-- ==== Sys2Proof/Machine/Catalog.lean ====
section
/-! DEFINITION. The catalog: its span and offsets (spec/42_decoder.md R142), each check of its well-formedness (R141),
the example catalog of spec/95_test_vectors.md, and what the spec says of the shipped catalog (spec/00_scope.md R7). -/

namespace Sys2Proof.Machine

/-- `CATALOG_SPAN`, the sum of the entries' widths (R141 e). -/
def lutSpan (lut : List LutWord) : Nat := (lut.map lutWidth).sum

/-- `off(k)` = 6 + the widths of the entries before `k` (R142). -/
def fieldOffset (lut : List LutWord) (k : Nat) : Nat := respHeader + lutSpan (lut.take k)

/-- The `WIDTH` and `SCALE` the row of an entry's `KIND` allows (spec/30_encoding.md R81). -/
def entryLegal (e : LutWord) : Bool :=
  match fieldKind (lutKind e) with
  | some .uint8 => lutWidth e == 1 && lutScale e == 0
  | some .uint16be => lutWidth e == 2 && lutScale e == 0
  | some .uint32be => lutWidth e == 4 && lutScale e == 0
  | some .fixed16 => lutWidth e == 2 && lutScale e != 0
  | some .fixed32 => lutWidth e == 4 && lutScale e != 0
  | some .text => (lutWidth e == 11 || lutWidth e == 18) && lutScale e == 0
  | none => false

/-- Check (a): 1 to 256 entries. -/
def checkCount (c : Config) : Bool := decide (1 ≤ c.nFields) && decide (c.nFields ≤ 256)
/-- Check (b): every entry's `KIND`, `WIDTH` and `SCALE` agree with R81. -/
def checkEntries (c : Config) : Bool := c.lut.all entryLegal
/-- Check (c): every `CATEGORY` is 0 to 6 and the reserved bits are 0. -/
def checkCategories (c : Config) : Bool :=
  c.lut.all fun e => (category (lutCategory e)).isSome && lutReserved e == 0
/-- Check (d): exactly one entry has `PRIMARY` = 1. -/
def checkPrimary (c : Config) : Bool := c.lut.countP lutPrimary == 1
/-- Check (e): a full response fits in `IBUF`. -/
def checkSpan (c : Config) : Bool := decide (respHeader + lutSpan c.lut ≤ c.ibufSize)
/-- Check (f): the names are pairwise distinct. -/
def checkNames (c : Config) : Bool := decide (c.catalog.map (·.name)).Nodup
/-- `IBUF_SIZE` is at least 258 (R6) and fits the 16-bit constant `IBUFSZ` (R31; log entry 5). -/
def checkIbufSize (c : Config) : Bool := decide (minIbufSize ≤ c.ibufSize) && decide (c.ibufSize < 2 ^ 16)

/-- The example catalog EX of spec/95_test_vectors.md §2.3, which is not the device's. The words and names are that table's;
it has no `UNIT` column, and the unit strings here ("W", "Hz" and the empty ones) are the model's own: DESIGN CHOICE, safe,
log entry 21. -/
def exampleCatalog : List CatalogEntry :=
  [⟨packLut 5 0 11 0 false, "SAP Part Number", ""⟩,
   ⟨packLut 5 0 18 0 false, "SAP Serial Number", ""⟩,
   ⟨packLut 1 0 2 2 true, "AC Power", "W"⟩,
   ⟨packLut 3 2 2 2 false, "AC Frequency", "Hz"⟩,
   ⟨packLut 4 1 4 3 false, "example energy", ""⟩,
   ⟨packLut 0 0 1 6 false, "example status flag", ""⟩,
   ⟨packLut 2 0 4 3 false, "example runtime", ""⟩]

/-! ## What the spec says of the shipped catalog (R7 b to e), as properties a catalog may have (log entry 20) -/

/-- (b) It contains the two text fields. -/
def hasTextFields (cat : List CatalogEntry) : Bool :=
  (cat.any fun e => e.name == "SAP Part Number" && fieldKind (lutKind e.word) == some .text && lutWidth e.word == 11) &&
  (cat.any fun e => e.name == "SAP Serial Number" && fieldKind (lutKind e.word) == some .text && lutWidth e.word == 18)
/-- (c) It contains `AC Power`: unsigned 16-bit big-endian, no divisor, primary (spec/30_encoding.md R85). -/
def hasAcPower (cat : List CatalogEntry) : Bool :=
  cat.any fun e => e.name == "AC Power" && fieldKind (lutKind e.word) == some .uint16be && lutPrimary e.word
/-- (d) It contains `AC Frequency`: 2 bytes, divisor 100. -/
def hasAcFrequency (cat : List CatalogEntry) : Bool :=
  cat.any fun e => e.name == "AC Frequency" && lutWidth e.word == 2 && scaleDiv (lutScale e.word) == 100
/-- (e) It ends with eleven single unscaled status bytes. That each one's `CATEGORY` is 6 (status-flag) is the model's
reading of "status/alarm/failure flags": R7 (e) gives no category and R4 (j) leaves categories open. DEDUCED, safe,
log entry 20. -/
def endsInFlags (cat : List CatalogEntry) : Bool :=
  decide (11 ≤ cat.length) &&
  (cat.drop (cat.length - 11)).all fun e =>
    fieldKind (lutKind e.word) == some .uint8 && category (lutCategory e.word) == some .statusFlag
/-- The facts (b) to (e) together; no operation depends on them. -/
def shippedFacts (cat : List CatalogEntry) : Bool :=
  hasTextFields cat && hasAcPower cat && hasAcFrequency cat && endsInFlags cat

end Sys2Proof.Machine
end

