-- ==== Sys2Proof/Machine/Dispatch.lean ====
section
/-! DEFINITION. One arm per operation (spec/30_encoding.md R71), each one call of its meaning. -/

namespace Sys2Proof.Machine

def exec (i : Instr) (s : State) : Host.Outcome State Fault Refusal :=
  match i with
  | .crcInit => Sys2Proof.Machine.execCrcInit s
  | .crcFeed b => Sys2Proof.Machine.execCrcFeed b s
  | .crcCompute n => Sys2Proof.Machine.execCrcCompute n s
  | .buildQuery addr cmd sub n => Sys2Proof.Machine.execBuildQuery addr cmd sub n s
  | .decode n => Sys2Proof.Machine.execDecode n s

end Sys2Proof.Machine
end

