/-- The word of any operation, placed as the next move, is run by the very next step, and nothing else is changed
(log entry 1). -/
def Obligations.FetchWordRuns : Prop :=
  ∀ (s : State) (i : Instr), step (s.withFetchWord 48 (encodeCmd i).toNat) = exec i s

/-- With no move pending a step changes nothing: the core never acts on its own (00 section 6; log entry 1). -/
def Obligations.IdleStepKeepsState : Prop := ∀ s : State, s.moves = [] → step s = .next s

/-! ## The CRC-16 generator (spec/40_crc.md) -/

/-- R100: the feedback step, and the stages of its shift register: the bit leaving stage 0 goes into stages 15, 13 and 0
after the shift, and a 0 enters stage 15. -/
def Obligations.CrcStepStages : Prop := ∀ c : Word16,
  crcStep c = (if c.getLsbD 0 = true then (c >>> 1) ^^^ 0xA001#16 else c >>> 1) ∧
  (∀ i, i < 15 → (crcStep c).getLsbD i = (c.getLsbD (i + 1) ^^ (c.getLsbD 0 && (i == 13 || i == 0)))) ∧
  (crcStep c).getLsbD 15 = c.getLsbD 0

/-- The bit-serial form of the byte update gives the same result (40 section 1, marked there as derived). -/
def Obligations.CrcByteSerialAgrees : Prop := ∀ (c : Word16) (b : Byte), crcByteSerial c b = crcByte c b

/-- The CRC is linear over sequences of equal length (40 section 3, marked there as derived). -/
def Obligations.CrcLinear : Prop := ∀ s t : List Byte, s.length = t.length →
  crc16 (List.zipWith (· ^^^ ·) s t) = crc16 s ^^^ crc16 t

/-- A sequence followed by its CRC, low byte first, has CRC 0 (40 section 3, marked there as derived). -/
def Obligations.CrcResidue : Prop := ∀ s : List Byte, crc16 (s ++ [lo8 (crc16 s), hi8 (crc16 s)]) = 0

/-- Known vectors of spec/95_test_vectors.md section 2.1: the empty sequence, "123456789", the status query. -/
def Obligations.CrcKnownVectors : Prop :=
  crc16 [] = 0x0000 ∧ crc16 [0x31, 0x32, 0x33, 0x34, 0x35, 0x36, 0x37, 0x38, 0x39] = 0xBB3D ∧
  crc16 [0x05, 0x01, 0x02, 0x60, 0x01] = 0xFC85 ∧ crcByte 0x1234 0x56 = 0xE993

/-- R102: the CRC of a sequence starts at 0x0000 and folds in one byte after another, with nothing after the last. -/
def Obligations.CrcOfSequence : Prop :=
  crc16 [] = 0x0000 ∧ ∀ (s : List Byte) (b : Byte), crc16 (s ++ [b]) = crcByte (crc16 s) b

/-- `CRC_INIT` completes in every state: CRC is 0x0000, ERR and ERR_FIELD are 0, nothing else changes; its one word is
0x000000000001 and any other word with its code raises ILLEGAL_COMMAND; twice is the same as once (R103). -/
def Obligations.CrcInitResult : Prop :=
  (∀ s : State, exec .crcInit s =
    .next { s with crc := 0x0000, status := { s.status with err := 0, errField := 0 } }) ∧
  decodeCmd 0x000000000001 = .ok .crcInit ∧
  (∀ (w : CmdWord) (s : State), w.extractLsb' 0 8 = 0x01#8 → w ≠ 0x000000000001 →
    hostIssue w s = .next { s with status := { s.status with err := 6, errField := 0 } }) ∧
  (∀ s : State, runInstrs [.crcInit, .crcInit] s = runInstrs [.crcInit] s)

/-- `CRC_FEED b` completes in every state: CRC is advanced by `b`, ERR and ERR_FIELD are 0, nothing else changes; the
byte equal to a CRC below 0x100 cancels it (40 section 2). -/
def Obligations.CrcFeedResult : Prop :=
  (∀ (b : Byte) (s : State), exec (.crcFeed b) s =
    .next { s with crc := crcByte s.crc b, status := { s.status with err := 0, errField := 0 } }) ∧
  (∀ b : Byte, crcByte (b.setWidth 16) b = 0x0000) ∧ crcByte 0x0000 0x05 = 0x03C0

/-- `CRC_COMPUTE n` with `n` ≤ IBUF_SIZE and `IBUF[0..n)` written completes: CRC is the sequence's CRC whatever it was
before, ERR and ERR_FIELD are 0, nothing else changes (40 section 2). -/
def Obligations.CrcComputeCompletes : Prop :=
  ∀ (n : Word16) (bs : List Byte) (s : State), n.toNat ≤ s.config.ibufSize → bs.length = n.toNat → s.holds bs →
    exec (.crcCompute n) s =
      .next { s with crc := crc16 bs, status := { s.status with err := 0, errField := 0 } }

/-- `CRC_COMPUTE n` with `n` > IBUF_SIZE raises PRECONDITION_VIOLATION and reads no byte (40 section 2). -/
def Obligations.CrcComputeTooLong : Prop :=
  ∀ (n : Word16) (s : State), s.config.ibufSize < n.toNat →
    exec (.crcCompute n) s = .next { s with status := { s.status with err := 5, errField := 0 } }

/-- `CRC_COMPUTE` and `BUILD_QUERY` stop with UNWRITTEN_READ when an operand byte holds no value (10 section 8; log entry 7).
That the bytes are read in rising index, and that the fault names the first such byte, is the model's choice (DEDUCED:
log entry 13). -/
def Obligations.UnwrittenOperandFaults : Prop :=
  ∀ (n : Word16) (i : Nat) (s : State), i < n.toNat → s.writtenRange 0 i → s.ibuf.read i = none →
    (n.toNat ≤ s.config.ibufSize → exec (.crcCompute n) s = .fault (.unwrittenRead i)) ∧
    (∀ addr cmd sub : Byte, n.toNat ≤ 253 → exec (.buildQuery addr cmd sub n) s = .fault (.unwrittenRead i))

/-- Feeding a sequence byte by byte after `CRC_INIT` leaves the CRC that `CRC_COMPUTE` leaves for it
(40 section 3, marked there as derived). -/
def Obligations.CrcSeqEqualsCompute : Prop :=
  ∀ (n : Word16) (bs : List Byte) (s : State), n.toNat ≤ s.config.ibufSize → bs.length = n.toNat → s.holds bs →
    ∃ t, runInstrs (crcSeq bs) s = .next t ∧ exec (.crcCompute n) s = .next t ∧ t.crc = crc16 bs
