/-- Every operation leaves a legal STATUS, whatever it was before. -/
theorem statusInv_of_exec {i : Instr} {s t : State} (h : exec i s = .next t) : StatusInv t := by
  cases i with
  | crcInit => cases h; exact statusInv_complete _
  | crcFeed b => cases h; exact statusInv_complete _
  | crcCompute n =>
    rcases execCrcCompute_next h with ⟨_, rfl⟩ | ⟨_, _, _, rfl⟩
    · exact statusInv_raise_preconditionViolation _
    · exact statusInv_complete _
  | buildQuery addr cmd sub n =>
    rcases execBuildQuery_next h with ⟨_, rfl⟩ | ⟨_, _, _, rfl⟩
    · exact statusInv_raise_preconditionViolation _
    · exact statusInv_complete _
  | decode n =>
    rcases execDecode_next h with ⟨_, rfl⟩ | ⟨_, rfl⟩ | ⟨e, k, hstop, rfl⟩ | ⟨_, _, _, _, rfl⟩
    · exact statusInv_raise_preconditionViolation _
    · exact statusInv_raise_zero (by simp) (by simp) (by simp) (fun _ => rfl)
    · obtain ⟨he, _, hk⟩ := decodeFields_raised hstop
      rw [Nat.zero_add, Config.lut, List.length_map] at hk
      exact statusInv_raise_field he hk rfl
    · exact statusInv_complete _

theorem statusInv_resetCore (s : State) : StatusInv s.resetCore :=
  ⟨⟨.ok, by simp, rfl⟩, fun _ _ => rfl, by simp [errCode], fun _ => rfl⟩

theorem hostMove_keeps_statusInv {m : HostMove} {s t : State} : hostMove m s = .next t → StatusInv s → StatusInv t :=
  hostMove_keeps (fun _ _ hs => hs) (fun _ _ _ _ hs => hs) (fun s _ => statusInv_resetCore s)
    (fun s _ => statusInv_raise_illegalCommand s) (fun _ _ _ h _ => statusInv_of_exec h)

/-- Settles O54, from the moves: each issue and reset write a legal STATUS, the others write none. -/
theorem stepKeepsStatus : Obligations.StepKeepsStatus := fun _ _ =>
  step_keeps (fun _ _ hs => hs) hostMove_keeps_statusInv

/-! ## The slots of a reading -/

theorem byteAt_lt (s : List Byte) (i : Nat) : byteAt s i < 256 := (s.getD i 0).isLt

theorem be16_lt (s : List Byte) (i : Nat) : be16 s i < 256 ^ 2 := by
  have h0 := byteAt_lt s i
  have h1 := byteAt_lt s (i + 1)
  unfold be16
  omega

theorem be32_lt (s : List Byte) (i : Nat) : be32 s i < 256 ^ 4 := by
  have h0 := byteAt_lt s i
  have h1 := byteAt_lt s (i + 1)
  have h2 := byteAt_lt s (i + 2)
  have h3 := byteAt_lt s (i + 3)
  unfold be32
  omega

/-- An integer of the field's width makes a slot that fits the entry (R147 to R150). -/
theorem slotFits_numericSlot {e : LutWord} {x : Nat} (hkind : fieldKind (lutKind e) ≠ some .text)
    (hx : x < 256 ^ lutWidth e) : slotFits e (numericSlot e x) := by
  have hraw : (numericSlot e x).raw.toNat ≤ x := (BitVec.toNat_ofNat x 32).trans_le (Nat.mod_le _ _)
  exact ⟨rfl, rfl, List.length_replicate, fun b hb => (List.mem_replicate.1 (List.mem_of_mem_drop hb)).2,
    fun htext => absurd htext hkind, fun _ => ⟨rfl, hraw.trans_lt hx⟩⟩

/-- R81's row of the text kind. -/
theorem entryLegal_text {e : LutWord} (hlegal : entryLegal e = true) (hkind : fieldKind (lutKind e) = some .text) :
    lutWidth e ≤ 18 ∧ lutScale e = 0 := by
  simp only [entryLegal, hkind, Bool.and_eq_true, Bool.or_eq_true, beq_iff_eq] at hlegal
  obtain ⟨hwidth, hscale⟩ := hlegal
  exact ⟨by omega, hscale⟩

/-- A text field whose bytes are all below 0x80 makes a slot that fits the entry (R151 to R153). -/
theorem slotFits_textSlot {e : LutWord} {bs : List Byte} (hlegal : entryLegal e = true)
    (hkind : fieldKind (lutKind e) = some .text) (hlength : bs.length = lutWidth e)
    (hvalid : bs.any invalidText = false) : slotFits e (textSlot e bs) := by
  obtain ⟨hwidth, hscale⟩ := entryLegal_text hlegal hkind
  have hslen : (textSlot e bs).slen.toNat = trimLen bs bs.length := textSlot_slen_toNat e (hlength ▸ hwidth)
  have hcut : trimLen bs bs.length ≤ bs.length := trimLen_le bs bs.length
  have hkept : (bs.take (trimLen bs bs.length)).length = trimLen bs bs.length := List.length_take_of_le hcut
  have hsbytes : (textSlot e bs).sbytes =
      bs.take (trimLen bs bs.length) ++ List.replicate (sbytesLen - trimLen bs bs.length) 0 := rfl
  refine ⟨rfl, hscale.symm, ?_, fun b hb => ?_, fun _ => ⟨rfl, ?_, fun b hb => ?_, fun t ht => ?_⟩,
    fun hnumeric => absurd hkind hnumeric⟩
  · rw [hsbytes, List.length_append, hkept, List.length_replicate]
    unfold sbytesLen
    omega
  · rw [hsbytes, hslen, List.drop_left' hkept] at hb
    exact (List.mem_replicate.1 hb).2
  · rw [hslen, ← hlength]
    exact hcut
  · rw [hsbytes, hslen, List.take_left' hkept] at hb
    exact Bool.eq_false_iff.2 (List.any_eq_false.1 hvalid b (List.mem_of_mem_take hb))
  · rw [hslen] at ht
    have hlast : t < (bs.take (trimLen bs bs.length)).length := by omega
    rw [hsbytes, List.getD_append _ _ _ _ hlast, List.getD_eq_getElem _ _ hlast, List.getElem_take,
      ← List.getD_eq_getElem _ 0]
    exact getD_notMem_trimSet_of_trimLen_eq ht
□ □ □ □
Problem description →
In the entries above, find the line with "have h3 := byteAt_lt s (i + 3)" and the line with "obtain ⟨hwidth, hscale⟩ := entryLegal_text", then restate word for word both of them and every line between, with nothing more.

Response to this exercise →
  have h3 := byteAt_lt s (i + 3)
  unfold be32
  omega

/-- An integer of the field's width makes a slot that fits the entry (R147 to R150). -/
theorem slotFits_numericSlot {e : LutWord} {x : Nat} (hkind : fieldKind (lutKind e) ≠ some .text)
    (hx : x < 256 ^ lutWidth e) : slotFits e (numericSlot e x) := by
  have hraw : (numericSlot e x).raw.toNat ≤ x := (BitVec.toNat_ofNat x 32).trans_le (Nat.mod_le _ _)
  exact ⟨rfl, rfl, List.length_replicate, fun b hb => (List.mem_replicate.1 (List.mem_of_mem_drop hb)).2,
    fun htext => absurd htext hkind, fun _ => ⟨rfl, hraw.trans_lt hx⟩⟩

/-- R81's row of the text kind. -/
theorem entryLegal_text {e : LutWord} (hlegal : entryLegal e = true) (hkind : fieldKind (lutKind e) = some .text) :
    lutWidth e ≤ 18 ∧ lutScale e = 0 := by
  simp only [entryLegal, hkind, Bool.and_eq_true, Bool.or_eq_true, beq_iff_eq] at hlegal
  obtain ⟨hwidth, hscale⟩ := hlegal
  exact ⟨by omega, hscale⟩

/-- A text field whose bytes are all below 0x80 makes a slot that fits the entry (R151 to R153). -/
theorem slotFits_textSlot {e : LutWord} {bs : List Byte} (hlegal : entryLegal e = true)
    (hkind : fieldKind (lutKind e) = some .text) (hlength : bs.length = lutWidth e)
    (hvalid : bs.any invalidText = false) : slotFits e (textSlot e bs) := by
  obtain ⟨hwidth, hscale⟩ := entryLegal_text hlegal hkind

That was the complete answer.